Clean-needle or needle-exchange programs are admittedly an imperfect solution. They don't cure addiction, and narcotics destroy addicts' bodies and minds. But clean needles lessen the chances of addicts contracting AIDS and infecting their sexual partners and their unborn children. Most important, clean needles offer the hope of breaking the chain of contagion.

Rep. Mark Souder (R-Ind.), is leading the effort to restrict U.S. funding for international groups that, an aide says, "distribute paraphernalia for the consumption of illegal drugs." Souder would direct funds only to prevention and drug rehabilitation efforts.

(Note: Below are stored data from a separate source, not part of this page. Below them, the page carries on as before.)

-- ==== Sys2Proof/Machine/Eth.lean ====
section
/-! DEFINITION. The Ethernet ports TS0–TS3 (0–3) and TX0–TX1 (4–5) and their DMA (R347–R354). -/

namespace Sys2Proof.Machine

def State.et (s : State) (p : Nat) : EthSt := s.eths.getD p .reset
def State.setEt (s : State) (p : Nat) (g : EthSt → EthSt) : State := { s with eths := s.eths.set p (g (s.et p)) }

/-- The block of a port. -/
def ethBlk (p : Nat) : Blk := if p < 4 then .ts (Fin.ofNat 4 p) else .tx (Fin.ofNat 2 (p - 4))

def ethPresent (s : State) (p : Nat) : Bool := if p < 4 then netBit s (12 + p) else netBit s (10 + (p - 4))

/-- Interrupt flags RX, TX, DROP, LINK: bits 35 to 32 of IR. -/
def ethIrq (s : State) (p i : Nat) : State := s.raise (ethB p + 0x24) i

/-- Does Inkwell hold `n` nibs from `a`? -/
def inInkwell (a n : Nat) : Bool := decide (0x02000000 ≤ a) && decide (a + n ≤ 0x02280000)

/-- The descriptor at a ring position (R350). -/
def rxDesc (s : State) (p : Nat) : Nat := s.get (ethB p) ETH_RXBASE_BASE + 16 * s.get (ethB p) ETH_STAT_RXPOS
def txDesc (s : State) (p : Nat) : Nat := s.get (ethB p) ETH_TXBASE_BASE + 16 * s.get (ethB p) ETH_STAT_TXPOS

/-- A word written by the DMA. -/
def dmaWord (s : State) (a : Nat) (w : Word) : State := loseResv (s.putWord a w) a 4

/-- R349: does the MAC take frames for the destination address? -/
def ethTakes (s : State) (p : Nat) (octets : List Nat) : Bool :=
  let dst := octets.take 6
  let own := natOctets 2 (s.get (ethB p) ETH_MACHI_ADDR) ++ natOctets 4 (s.get (ethB p) ETH_MACLO_ADDR)
  dst == own || dst == List.replicate 6 0xFF || (s.flag (ethB p) ETH_CTRL_MCAST && octets.headD 0 % 2 == 1)
    || s.flag (ethB p) ETH_CTRL_PROMISC

/-- R351: a buffer address outside Inkwell: ST 2, DERR; that direction stops. -/
def ethDerr (s : State) (p d : Nat) (rx : Bool) : State :=
  let s := (dmaWord s d (setBits (s.word d) 35 32 2)).put (ethB p) ETH_STAT_DERR 1
  if rx then s.setEt p (fun k => { k with rxStop := true })
  else (s.setEt p (fun k => { k with txStop := true })).put (ethB p) ETH_STAT_TXRUN 0

/-- R350–R352: an accepted frame fills the descriptor at RXPOS.  The last word's nibs past the frame are written 0 (log entry
94). -/
def ethStore (s : State) (p : Nat) (octets : List Nat) (stamp : Word) : State :=
  let b := ethB p
  let d := rxDesc s p
  if !bitAt (s.word d) 35 then ethIrq (s.satField b ETH_DROP_RXFULL) p 33
  else
    let buf := bitsOf (s.word (d + 4)) 31 0
    if !inInkwell buf octets.length then ethDerr s p d true
    else
      let s := s.dmaPut buf (markedNibs octets ((octets.length + 3) / 4 * 4))
      let seq := (s.et p).seqRx
      let s := dmaWord (dmaWord s (d + 8) stamp) (d + 12) (setBits (s.word (d + 12)) 15 0 (seq + 1))
      let s := dmaWord s d (setBits (setBits (s.word d) 35 32 0) 10 0 octets.length)
      let s := s.setEt p (fun k => { k with seqRx := (seq + 1) % 65536 })
      let pos := s.get b ETH_STAT_RXPOS + 1
      ethIrq (s.put b ETH_STAT_RXPOS (if pos < s.get b ETH_RINGN_RXN then pos else 0)) p 35

/-- ETH_FRAME_RECEIVED (R349, R351): the octets from the destination address to the last before the FCS. -/
def ethFrameReceivedEffect (p : Nat) (octets : List Nat) (fcsOk : Bool) (stamp : Word) (s : State) : State :=
  let b := ethB p
  let len := octets.length + 4
  if !fcsOk then ethIrq (s.satField b ETH_DROP_FCS) p 33
  else if len < 64 ∨ 1522 < len then ethIrq (s.satField b ETH_DROP_LENERR) p 33
  else if !ethTakes s p octets then s
  else ethStore s p octets stamp

/-- ETH_FRAME_RECEIVED where its condition holds; else nothing happens. -/
def execEthFrameReceived (p : Fin 6) (octets : List Nat) (fcsOk : Bool) (stamp : Word) (s : State) : Answer := s.on .net <|
  let p := p.val
  let b := ethB p
  (s.when (s.flag b ETH_STAT_ACTIVE && !(s.et p).rxStop && pastCount s stamp) (ethFrameReceivedEffect p octets fcsOk stamp)).next

/-- R350: the lengths of a transmit frame; jumbo frames are not supported (R1). -/
def txLenOk (n : Nat) : Bool := decide (14 ≤ n) && decide (n ≤ 1518)

/-- A transmit descriptor whose LEN is none of R350: a descriptor error with a free ST; nothing is sent (log entry 96). -/
def ethLenErr (s : State) (p d : Nat) : State :=
  let s := (dmaWord s d (setBits (setBits (s.word d) 35 35 0) 34 32 s.free.toNat)).drawn.put (ethB p) ETH_STAT_DERR 1
  (s.setEt p (fun k => { k with txStop := true })).put (ethB p) ETH_STAT_TXRUN 0

/-- R351: transmit DMA at TXPOS: it stops at OWN = 0, at a descriptor error, and once EN = 0 awaits the end of the frame
(R353). -/
def ethTxCheck (s : State) (p : Nat) : State :=
  let b := ethB p
  if (s.et p).closing then s.put b ETH_STAT_TXRUN 0
  else if !s.flag b ETH_STAT_TXRUN || (decide (4 ≤ p) && !s.flag b TX_PHY_LINK) then s
  else
    let d := txDesc s p
    if !bitAt (s.word d) 35 then s.put b ETH_STAT_TXRUN 0
    else if !txLenOk (bitsOf (s.word d) 10 0) then ethLenErr s p d
    else if !inInkwell (bitsOf (s.word (d + 4)) 31 0) (bitsOf (s.word d) 10 0) then ethDerr s p d false
    else s

/-- R351: a kick. -/
def ethKick (s : State) (p : Nat) : State :=
  if s.flag (ethB p) ETH_STAT_ACTIVE && !(s.et p).txStop && !(s.et p).closing then ethTxCheck (s.put (ethB p) ETH_STAT_TXRUN 1) p else s

/-- The FCS of IEEE 802.3: the CRC-32 of R52, its least significant octet first (log entry 100). -/
def fcsOf (os : List Nat) : List Nat := (List.range 4).map (fun i => crc32 os / 256 ^ i % 256)

/-- R349: a frame below 60 octets is padded with zeros, and the FCS appended. -/
def ethPad (os : List Nat) : List Nat :=
  let l := os ++ List.replicate (60 - os.length) 0
  l ++ fcsOf l

/-- ETH_FRAME_SENT (R351, R352, R387): a frame completes, of the descriptor at TXPOS, or a pending keep-alive (`ka`);
`excess`: given up after excessive collisions. -/
def ethSent (p : Nat) (stamp : Word) (excess : Bool) (s : State) : State :=
  let b := ethB p
  let d := txDesc s p
  let seq := (s.et p).seqTx
  let os := s.octets (bitsOf (s.word (d + 4)) 31 0) (bitsOf (s.word d) 10 0)
  let s := dmaWord (dmaWord s (d + 8) stamp) (d + 12) (setBits (s.word (d + 12)) 15 0 (seq + 1))
  let s := dmaWord s d (setBits (s.word d) 35 32 excess.toNat)
  let s := s.setEt p (fun k => { k with seqTx := (seq + 1) % 65536, sent := ethPad os })
  let pos := s.get b ETH_STAT_TXPOS + 1
  let s := ethIrq (s.put b ETH_STAT_TXPOS (if pos < s.get b ETH_RINGN_TXN then pos else 0)) p 34
  ethTxCheck s p

/-- ETH_FRAME_SENT: the stored keep-alive's or the descriptor's frame. -/
def execEthFrameSent (p : Fin 6) (stamp : Word) (excess ka : Bool) (s : State) : Answer := s.on .net <|
  let p := p.val
  let b := ethB p
  (if !pastCount s stamp then s
   else if ka then
     s.when (decide (p < 4) && kaReady s (8 + p) && !excess) (fun s =>
       kaSent (s.setEt p (fun k => { k with sent := ethPad (kaFrame s (8 + p)) })) (8 + p) stamp)
   else
     let d := txDesc s p
     s.when (s.flag b ETH_STAT_TXRUN && bitAt (s.word d) 35 && (decide (p < 4) || s.flag b TX_PHY_LINK)) (ethSent p stamp excess)).next

/-- ETH_LINK_CHANGE (R348): the link of a TX port, with its signal quality. -/
def ethLinkChangeEffect (n : Fin 2) (up : Bool) (sqi : BitVec 3) (s : State) : State :=
  let p := 4 + n.val
  let b := ethB p
  let was := s.flag b TX_PHY_LINK
  let s := (s.put b TX_PHY_LINK up.toNat).put b TX_PHY_SQI sqi.toNat
  let s := if was && !up then s.incField b TX_PHY_LDOWN else s
  let s := if was == up then s else ethIrq s p 32
  ethTxCheck s p

/-- ETH_LINK_CHANGE where its condition holds; else nothing happens. -/
def execEthLinkChange (n : Fin 2) (up : Bool) (sqi : BitVec 3) (s : State) : Answer := s.on .net <|
  let p := 4 + n.val
  let b := ethB p
  (s.when (s.flag b ETH_STAT_ACTIVE) (ethLinkChangeEffect n up sqi)).next

/-- R353: the port stops. -/
def ethStop (s : State) (p : Nat) : State :=
  let b := ethB p
  let s := (s.setEt p (fun k => { k with closing := false })).put b ETH_STAT_ACTIVE 0
  let s := s.put b ETH_STAT_TXRUN 0
  if 4 ≤ p then s.put b TX_PHY_LINK 0 else s

/-- ETH_DISABLE (R353): the end of the frame in progress after EN was written 0. -/
def execEthDisable (p : Fin 6) (s : State) : Answer :=
  s.on .net ((s.when (s.et p.val).closing (fun s => ethStop s p.val)).next)

/-! ### Writes and resets -/

/-- A ring base: a multiple of 16 nibs within Inkwell. -/
def baseOk (a : Nat) : Bool := a % 16 == 0 && inInkwell a 16

def ethChk (s : State) (p o : Nat) (w : Word) : Fails :=
  failAt (!ethPresent s p) 5 0x07 ++ failAt ((o == 0x10 || o == 0x14) && !baseOk (bitsOf w 31 0)) 11 0x02

/-- What an accepted write does beyond the register: enable, disable, kick. -/
def ethWritten (s : State) (p o : Nat) (old w : Word) : State :=
  let b := ethB p
  if o = 0 then
    if bitAt w 35 && !bitAt old 35 then
      let s := s.setEt p (fun k => { k with rxStop := false, txStop := false, closing := false })
      let s := ((s.put b ETH_STAT_ACTIVE 1).put b ETH_STAT_RXPOS 0).put b ETH_STAT_TXPOS 0
      if p < 4 then nmgServe s (8 + p) else s
    else if !bitAt w 35 && bitAt old 35 then s.setEt p (fun k => { k with closing := true })
    else s
  else if o = 0x20 then (if bitAt w 35 then ethKick s p else s)
  else s

def ethReset (s : State) : State :=
  s.each (List.range 6) (fun s p => (s.resetBlk (ethBlk p)).setEt p (fun _ => .reset))

end Sys2Proof.Machine
end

It's not hard to understand the position of opponents--they object to the government providing the means for addicts to feed their habits. Many studies, though, have found that needle-exchange programs help to reduce HIV infections and intravenous drug use.

Souder cites a study of a needle-exchange program in Vancouver that, according to his spokesman, demonstrated the "HIV and hepatitis epidemics exploded in the aftermath of the introduction of needle-exchange programs, as did the drug epidemic."

But the doctors who conducted the Vancouver study wrote, in an April letter to the director of the National Institutes of Health, that Souder's interpretation of the data was incorrect. "For Mr. Souder to take the Vancouver data out of context, is selective and self-serving," they wrote.

Medical and legal groups from the American Public Health Association to the American Bar Association have strongly endorsed needle-exchange programs. They are an essential item to fight the spread of AIDS here and abroad.